### Work required:
Repeat, exactly and completely, the entries shown underneath.

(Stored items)
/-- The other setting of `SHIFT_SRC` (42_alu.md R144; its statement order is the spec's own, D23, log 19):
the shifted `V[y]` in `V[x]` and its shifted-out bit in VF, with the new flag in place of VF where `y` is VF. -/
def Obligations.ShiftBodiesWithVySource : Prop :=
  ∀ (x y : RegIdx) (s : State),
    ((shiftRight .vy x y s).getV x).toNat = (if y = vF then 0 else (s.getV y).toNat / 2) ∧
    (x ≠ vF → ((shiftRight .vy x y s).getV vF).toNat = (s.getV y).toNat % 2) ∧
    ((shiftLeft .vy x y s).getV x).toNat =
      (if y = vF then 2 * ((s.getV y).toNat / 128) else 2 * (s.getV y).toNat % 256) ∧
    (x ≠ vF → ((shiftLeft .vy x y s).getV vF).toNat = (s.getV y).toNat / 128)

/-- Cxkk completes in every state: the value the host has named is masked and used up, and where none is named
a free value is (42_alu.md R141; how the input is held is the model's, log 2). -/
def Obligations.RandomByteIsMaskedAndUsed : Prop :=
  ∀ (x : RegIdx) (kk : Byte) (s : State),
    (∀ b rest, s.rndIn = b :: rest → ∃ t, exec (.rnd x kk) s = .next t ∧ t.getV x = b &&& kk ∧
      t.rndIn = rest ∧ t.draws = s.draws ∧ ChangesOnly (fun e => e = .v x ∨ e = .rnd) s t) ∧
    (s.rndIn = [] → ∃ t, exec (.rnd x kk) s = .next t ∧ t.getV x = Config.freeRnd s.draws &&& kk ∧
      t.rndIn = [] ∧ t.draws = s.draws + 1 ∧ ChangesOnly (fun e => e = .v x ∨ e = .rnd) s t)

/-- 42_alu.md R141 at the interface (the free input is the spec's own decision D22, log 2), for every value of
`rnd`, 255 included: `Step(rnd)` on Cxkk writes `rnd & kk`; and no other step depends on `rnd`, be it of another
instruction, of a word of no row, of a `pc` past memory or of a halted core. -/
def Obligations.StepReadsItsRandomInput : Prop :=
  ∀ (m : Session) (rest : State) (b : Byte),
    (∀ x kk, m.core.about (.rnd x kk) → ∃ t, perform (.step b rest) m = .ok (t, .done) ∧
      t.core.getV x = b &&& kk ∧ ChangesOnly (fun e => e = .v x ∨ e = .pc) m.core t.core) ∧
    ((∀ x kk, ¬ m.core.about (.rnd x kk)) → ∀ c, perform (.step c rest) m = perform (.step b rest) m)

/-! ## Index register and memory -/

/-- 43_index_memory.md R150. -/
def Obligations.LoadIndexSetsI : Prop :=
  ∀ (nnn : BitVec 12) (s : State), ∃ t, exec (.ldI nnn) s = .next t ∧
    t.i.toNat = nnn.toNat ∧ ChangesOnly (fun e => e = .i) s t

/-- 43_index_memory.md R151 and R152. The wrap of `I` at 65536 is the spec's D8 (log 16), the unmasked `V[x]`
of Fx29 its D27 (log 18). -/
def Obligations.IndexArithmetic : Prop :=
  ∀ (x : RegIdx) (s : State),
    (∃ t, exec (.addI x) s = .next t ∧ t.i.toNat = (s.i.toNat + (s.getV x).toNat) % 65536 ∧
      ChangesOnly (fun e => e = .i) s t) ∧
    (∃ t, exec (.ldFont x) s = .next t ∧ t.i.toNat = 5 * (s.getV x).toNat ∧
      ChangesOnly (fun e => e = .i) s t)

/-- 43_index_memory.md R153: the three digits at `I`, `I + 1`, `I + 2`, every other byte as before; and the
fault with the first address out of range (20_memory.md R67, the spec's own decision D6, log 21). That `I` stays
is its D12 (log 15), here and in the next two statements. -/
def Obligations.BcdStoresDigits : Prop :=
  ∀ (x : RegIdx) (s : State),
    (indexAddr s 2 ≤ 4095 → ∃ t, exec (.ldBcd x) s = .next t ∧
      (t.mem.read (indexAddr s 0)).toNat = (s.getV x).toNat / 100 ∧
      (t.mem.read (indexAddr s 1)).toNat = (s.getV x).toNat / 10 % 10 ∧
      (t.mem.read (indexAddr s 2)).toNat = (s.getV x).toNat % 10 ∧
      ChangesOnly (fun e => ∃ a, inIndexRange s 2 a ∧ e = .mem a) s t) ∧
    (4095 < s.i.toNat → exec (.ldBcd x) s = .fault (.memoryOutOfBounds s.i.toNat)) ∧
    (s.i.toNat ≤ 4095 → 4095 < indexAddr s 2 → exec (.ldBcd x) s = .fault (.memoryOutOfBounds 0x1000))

### Written reply:
/-- The other setting of `SHIFT_SRC` (42_alu.md R144; its statement order is the spec's own, D23, log 19):
the shifted `V[y]` in `V[x]` and its shifted-out bit in VF, with the new flag in place of VF where `y` is VF. -/
def Obligations.ShiftBodiesWithVySource : Prop :=
  ∀ (x y : RegIdx) (s : State),
    ((shiftRight .vy x y s).getV x).toNat = (if y = vF then 0 else (s.getV y).toNat / 2) ∧
    (x ≠ vF → ((shiftRight .vy x y s).getV vF).toNat = (s.getV y).toNat % 2) ∧
    ((shiftLeft .vy x y s).getV x).toNat =
      (if y = vF then 2 * ((s.getV y).toNat / 128) else 2 * (s.getV y).toNat % 256) ∧
    (x ≠ vF → ((shiftLeft .vy x y s).getV vF).toNat = (s.getV y).toNat / 128)

/-- Cxkk completes in every state: the value the host has named is masked and used up, and where none is named
a free value is (42_alu.md R141; how the input is held is the model's, log 2). -/
def Obligations.RandomByteIsMaskedAndUsed : Prop :=
  ∀ (x : RegIdx) (kk : Byte) (s : State),
    (∀ b rest, s.rndIn = b :: rest → ∃ t, exec (.rnd x kk) s = .next t ∧ t.getV x = b &&& kk ∧
      t.rndIn = rest ∧ t.draws = s.draws ∧ ChangesOnly (fun e => e = .v x ∨ e = .rnd) s t) ∧
    (s.rndIn = [] → ∃ t, exec (.rnd x kk) s = .next t ∧ t.getV x = Config.freeRnd s.draws &&& kk ∧
      t.rndIn = [] ∧ t.draws = s.draws + 1 ∧ ChangesOnly (fun e => e = .v x ∨ e = .rnd) s t)

/-- 42_alu.md R141 at the interface (the free input is the spec's own decision D22, log 2), for every value of
`rnd`, 255 included: `Step(rnd)` on Cxkk writes `rnd & kk`; and no other step depends on `rnd`, be it of another
instruction, of a word of no row, of a `pc` past memory or of a halted core. -/
def Obligations.StepReadsItsRandomInput : Prop :=
  ∀ (m : Session) (rest : State) (b : Byte),
    (∀ x kk, m.core.about (.rnd x kk) → ∃ t, perform (.step b rest) m = .ok (t, .done) ∧
      t.core.getV x = b &&& kk ∧ ChangesOnly (fun e => e = .v x ∨ e = .pc) m.core t.core) ∧
    ((∀ x kk, ¬ m.core.about (.rnd x kk)) → ∀ c, perform (.step c rest) m = perform (.step b rest) m)

/-! ## Index register and memory -/

/-- 43_index_memory.md R150. -/
def Obligations.LoadIndexSetsI : Prop :=
  ∀ (nnn : BitVec 12) (s : State), ∃ t, exec (.ldI nnn) s = .next t ∧
    t.i.toNat = nnn.toNat ∧ ChangesOnly (fun e => e = .i) s t

/-- 43_index_memory.md R151 and R152. The wrap of `I` at 65536 is the spec's D8 (log 16), the unmasked `V[x]`
of Fx29 its D27 (log 18). -/
def Obligations.IndexArithmetic : Prop :=
  ∀ (x : RegIdx) (s : State),
    (∃ t, exec (.addI x) s = .next t ∧ t.i.toNat = (s.i.toNat + (s.getV x).toNat) % 65536 ∧
      ChangesOnly (fun e => e = .i) s t) ∧
    (∃ t, exec (.ldFont x) s = .next t ∧ t.i.toNat = 5 * (s.getV x).toNat ∧
      ChangesOnly (fun e => e = .i) s t)

/-- 43_index_memory.md R153: the three digits at `I`, `I + 1`, `I + 2`, every other byte as before; and the
fault with the first address out of range (20_memory.md R67, the spec's own decision D6, log 21). That `I` stays
is its D12 (log 15), here and in the next two statements. -/
def Obligations.BcdStoresDigits : Prop :=
  ∀ (x : RegIdx) (s : State),
    (indexAddr s 2 ≤ 4095 → ∃ t, exec (.ldBcd x) s = .next t ∧
      (t.mem.read (indexAddr s 0)).toNat = (s.getV x).toNat / 100 ∧
      (t.mem.read (indexAddr s 1)).toNat = (s.getV x).toNat / 10 % 10 ∧
      (t.mem.read (indexAddr s 2)).toNat = (s.getV x).toNat % 10 ∧
      ChangesOnly (fun e => ∃ a, inIndexRange s 2 a ∧ e = .mem a) s t) ∧
    (4095 < s.i.toNat → exec (.ldBcd x) s = .fault (.memoryOutOfBounds s.i.toNat)) ∧
    (s.i.toNat ≤ 4095 → 4095 < indexAddr s 2 → exec (.ldBcd x) s = .fault (.memoryOutOfBounds 0x1000))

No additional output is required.